TASK TO COMPLETE »
Each entry needs to be retyped exactly, with nothing added or dropped.

[Stored data]
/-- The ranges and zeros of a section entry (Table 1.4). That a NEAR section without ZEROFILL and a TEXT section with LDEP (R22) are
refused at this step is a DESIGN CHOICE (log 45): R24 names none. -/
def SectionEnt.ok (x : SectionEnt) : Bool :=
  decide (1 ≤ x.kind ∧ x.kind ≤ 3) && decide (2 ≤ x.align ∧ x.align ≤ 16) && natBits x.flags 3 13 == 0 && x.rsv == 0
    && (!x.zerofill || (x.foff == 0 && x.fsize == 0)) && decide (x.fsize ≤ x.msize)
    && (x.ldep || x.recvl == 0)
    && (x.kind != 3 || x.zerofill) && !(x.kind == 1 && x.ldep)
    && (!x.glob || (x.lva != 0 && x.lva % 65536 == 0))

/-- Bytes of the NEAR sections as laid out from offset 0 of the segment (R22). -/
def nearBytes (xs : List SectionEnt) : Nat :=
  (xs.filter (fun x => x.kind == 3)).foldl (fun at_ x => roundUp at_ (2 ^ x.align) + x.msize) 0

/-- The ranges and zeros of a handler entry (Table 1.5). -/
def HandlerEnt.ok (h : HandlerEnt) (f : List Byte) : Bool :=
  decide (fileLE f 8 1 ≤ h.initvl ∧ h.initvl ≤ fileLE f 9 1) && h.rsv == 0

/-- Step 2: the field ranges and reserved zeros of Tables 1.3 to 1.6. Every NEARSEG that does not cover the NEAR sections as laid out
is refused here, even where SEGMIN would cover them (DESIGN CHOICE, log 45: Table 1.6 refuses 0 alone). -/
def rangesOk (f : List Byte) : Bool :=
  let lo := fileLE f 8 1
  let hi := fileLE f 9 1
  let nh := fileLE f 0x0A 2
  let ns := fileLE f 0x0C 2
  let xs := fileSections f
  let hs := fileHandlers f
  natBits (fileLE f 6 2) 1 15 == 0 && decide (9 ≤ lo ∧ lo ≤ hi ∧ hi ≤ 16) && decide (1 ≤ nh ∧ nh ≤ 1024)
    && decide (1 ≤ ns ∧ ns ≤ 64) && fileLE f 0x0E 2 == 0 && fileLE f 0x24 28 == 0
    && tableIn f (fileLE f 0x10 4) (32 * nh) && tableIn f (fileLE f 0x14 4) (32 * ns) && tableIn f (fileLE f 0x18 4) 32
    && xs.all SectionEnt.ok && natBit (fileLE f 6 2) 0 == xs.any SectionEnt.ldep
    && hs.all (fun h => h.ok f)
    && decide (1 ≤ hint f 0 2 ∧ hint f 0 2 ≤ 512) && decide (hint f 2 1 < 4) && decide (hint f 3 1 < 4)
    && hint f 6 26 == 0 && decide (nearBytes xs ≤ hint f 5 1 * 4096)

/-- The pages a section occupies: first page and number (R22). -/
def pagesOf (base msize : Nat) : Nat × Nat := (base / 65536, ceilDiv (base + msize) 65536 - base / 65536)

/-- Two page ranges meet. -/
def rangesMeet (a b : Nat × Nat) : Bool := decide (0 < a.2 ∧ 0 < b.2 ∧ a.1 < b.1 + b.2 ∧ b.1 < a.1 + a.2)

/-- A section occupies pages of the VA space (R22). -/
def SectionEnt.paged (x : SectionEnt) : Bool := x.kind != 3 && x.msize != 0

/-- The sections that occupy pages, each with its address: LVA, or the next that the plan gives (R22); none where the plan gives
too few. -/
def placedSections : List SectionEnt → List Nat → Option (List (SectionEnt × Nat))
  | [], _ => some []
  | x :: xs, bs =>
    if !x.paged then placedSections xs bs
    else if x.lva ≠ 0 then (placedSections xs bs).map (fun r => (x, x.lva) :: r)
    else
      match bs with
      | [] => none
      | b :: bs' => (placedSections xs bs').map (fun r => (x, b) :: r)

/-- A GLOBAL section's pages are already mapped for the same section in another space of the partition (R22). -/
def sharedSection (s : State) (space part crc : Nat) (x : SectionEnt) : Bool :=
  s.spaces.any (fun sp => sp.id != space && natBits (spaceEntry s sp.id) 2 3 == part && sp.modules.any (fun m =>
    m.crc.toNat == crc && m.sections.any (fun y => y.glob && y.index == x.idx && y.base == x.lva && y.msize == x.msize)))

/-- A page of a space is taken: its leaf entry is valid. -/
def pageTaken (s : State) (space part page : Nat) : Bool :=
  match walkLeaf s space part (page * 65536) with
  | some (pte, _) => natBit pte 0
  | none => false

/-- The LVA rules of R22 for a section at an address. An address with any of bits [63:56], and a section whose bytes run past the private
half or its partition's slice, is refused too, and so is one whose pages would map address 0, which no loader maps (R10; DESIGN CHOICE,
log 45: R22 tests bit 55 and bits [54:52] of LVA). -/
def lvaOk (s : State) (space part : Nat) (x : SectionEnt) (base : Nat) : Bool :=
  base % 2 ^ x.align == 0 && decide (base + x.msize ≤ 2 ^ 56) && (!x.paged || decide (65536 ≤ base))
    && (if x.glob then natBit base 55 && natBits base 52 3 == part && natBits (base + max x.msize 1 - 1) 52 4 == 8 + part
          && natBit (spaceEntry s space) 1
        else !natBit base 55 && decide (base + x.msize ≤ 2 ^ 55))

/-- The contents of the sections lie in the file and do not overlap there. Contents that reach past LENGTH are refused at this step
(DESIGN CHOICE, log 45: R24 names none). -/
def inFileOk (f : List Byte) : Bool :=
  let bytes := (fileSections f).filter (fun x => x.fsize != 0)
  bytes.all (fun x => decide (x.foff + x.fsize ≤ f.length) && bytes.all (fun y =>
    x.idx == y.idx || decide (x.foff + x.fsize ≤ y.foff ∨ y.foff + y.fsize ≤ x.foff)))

RESPONSE TO THE TASK »
/-- The ranges and zeros of a section entry (Table 1.4). That a NEAR section without ZEROFILL and a TEXT section with LDEP (R22) are
refused at this step is a DESIGN CHOICE (log 45): R24 names none. -/
def SectionEnt.ok (x : SectionEnt) : Bool :=
  decide (1 ≤ x.kind ∧ x.kind ≤ 3) && decide (2 ≤ x.align ∧ x.align ≤ 16) && natBits x.flags 3 13 == 0 && x.rsv == 0
    && (!x.zerofill || (x.foff == 0 && x.fsize == 0)) && decide (x.fsize ≤ x.msize)
    && (x.ldep || x.recvl == 0)
    && (x.kind != 3 || x.zerofill) && !(x.kind == 1 && x.ldep)
    && (!x.glob || (x.lva != 0 && x.lva % 65536 == 0))

/-- Bytes of the NEAR sections as laid out from offset 0 of the segment (R22). -/
def nearBytes (xs : List SectionEnt) : Nat :=
  (xs.filter (fun x => x.kind == 3)).foldl (fun at_ x => roundUp at_ (2 ^ x.align) + x.msize) 0

/-- The ranges and zeros of a handler entry (Table 1.5). -/
def HandlerEnt.ok (h : HandlerEnt) (f : List Byte) : Bool :=
  decide (fileLE f 8 1 ≤ h.initvl ∧ h.initvl ≤ fileLE f 9 1) && h.rsv == 0

/-- Step 2: the field ranges and reserved zeros of Tables 1.3 to 1.6. Every NEARSEG that does not cover the NEAR sections as laid out
is refused here, even where SEGMIN would cover them (DESIGN CHOICE, log 45: Table 1.6 refuses 0 alone). -/
def rangesOk (f : List Byte) : Bool :=
  let lo := fileLE f 8 1
  let hi := fileLE f 9 1
  let nh := fileLE f 0x0A 2
  let ns := fileLE f 0x0C 2
  let xs := fileSections f
  let hs := fileHandlers f
  natBits (fileLE f 6 2) 1 15 == 0 && decide (9 ≤ lo ∧ lo ≤ hi ∧ hi ≤ 16) && decide (1 ≤ nh ∧ nh ≤ 1024)
    && decide (1 ≤ ns ∧ ns ≤ 64) && fileLE f 0x0E 2 == 0 && fileLE f 0x24 28 == 0
    && tableIn f (fileLE f 0x10 4) (32 * nh) && tableIn f (fileLE f 0x14 4) (32 * ns) && tableIn f (fileLE f 0x18 4) 32
    && xs.all SectionEnt.ok && natBit (fileLE f 6 2) 0 == xs.any SectionEnt.ldep
    && hs.all (fun h => h.ok f)
    && decide (1 ≤ hint f 0 2 ∧ hint f 0 2 ≤ 512) && decide (hint f 2 1 < 4) && decide (hint f 3 1 < 4)
    && hint f 6 26 == 0 && decide (nearBytes xs ≤ hint f 5 1 * 4096)

/-- The pages a section occupies: first page and number (R22). -/
def pagesOf (base msize : Nat) : Nat × Nat := (base / 65536, ceilDiv (base + msize) 65536 - base / 65536)

/-- Two page ranges meet. -/
def rangesMeet (a b : Nat × Nat) : Bool := decide (0 < a.2 ∧ 0 < b.2 ∧ a.1 < b.1 + b.2 ∧ b.1 < a.1 + a.2)

/-- A section occupies pages of the VA space (R22). -/
def SectionEnt.paged (x : SectionEnt) : Bool := x.kind != 3 && x.msize != 0

/-- The sections that occupy pages, each with its address: LVA, or the next that the plan gives (R22); none where the plan gives
too few. -/
def placedSections : List SectionEnt → List Nat → Option (List (SectionEnt × Nat))
  | [], _ => some []
  | x :: xs, bs =>
    if !x.paged then placedSections xs bs
    else if x.lva ≠ 0 then (placedSections xs bs).map (fun r => (x, x.lva) :: r)
    else
      match bs with
      | [] => none
      | b :: bs' => (placedSections xs bs').map (fun r => (x, b) :: r)

/-- A GLOBAL section's pages are already mapped for the same section in another space of the partition (R22). -/
def sharedSection (s : State) (space part crc : Nat) (x : SectionEnt) : Bool :=
  s.spaces.any (fun sp => sp.id != space && natBits (spaceEntry s sp.id) 2 3 == part && sp.modules.any (fun m =>
    m.crc.toNat == crc && m.sections.any (fun y => y.glob && y.index == x.idx && y.base == x.lva && y.msize == x.msize)))

/-- A page of a space is taken: its leaf entry is valid. -/
def pageTaken (s : State) (space part page : Nat) : Bool :=
  match walkLeaf s space part (page * 65536) with
  | some (pte, _) => natBit pte 0
  | none => false

/-- The LVA rules of R22 for a section at an address. An address with any of bits [63:56], and a section whose bytes run past the private
half or its partition's slice, is refused too, and so is one whose pages would map address 0, which no loader maps (R10; DESIGN CHOICE,
log 45: R22 tests bit 55 and bits [54:52] of LVA). -/
def lvaOk (s : State) (space part : Nat) (x : SectionEnt) (base : Nat) : Bool :=
  base % 2 ^ x.align == 0 && decide (base + x.msize ≤ 2 ^ 56) && (!x.paged || decide (65536 ≤ base))
    && (if x.glob then natBit base 55 && natBits base 52 3 == part && natBits (base + max x.msize 1 - 1) 52 4 == 8 + part
          && natBit (spaceEntry s space) 1
        else !natBit base 55 && decide (base + x.msize ≤ 2 ^ 55))

/-- The contents of the sections lie in the file and do not overlap there. Contents that reach past LENGTH are refused at this step
(DESIGN CHOICE, log 45: R24 names none). -/
def inFileOk (f : List Byte) : Bool :=
  let bytes := (fileSections f).filter (fun x => x.fsize != 0)
  bytes.all (fun x => decide (x.foff + x.fsize ≤ f.length) && bytes.all (fun y =>
    x.idx == y.idx || decide (x.foff + x.fsize ≤ y.foff ∨ y.foff + y.fsize ≤ x.foff)))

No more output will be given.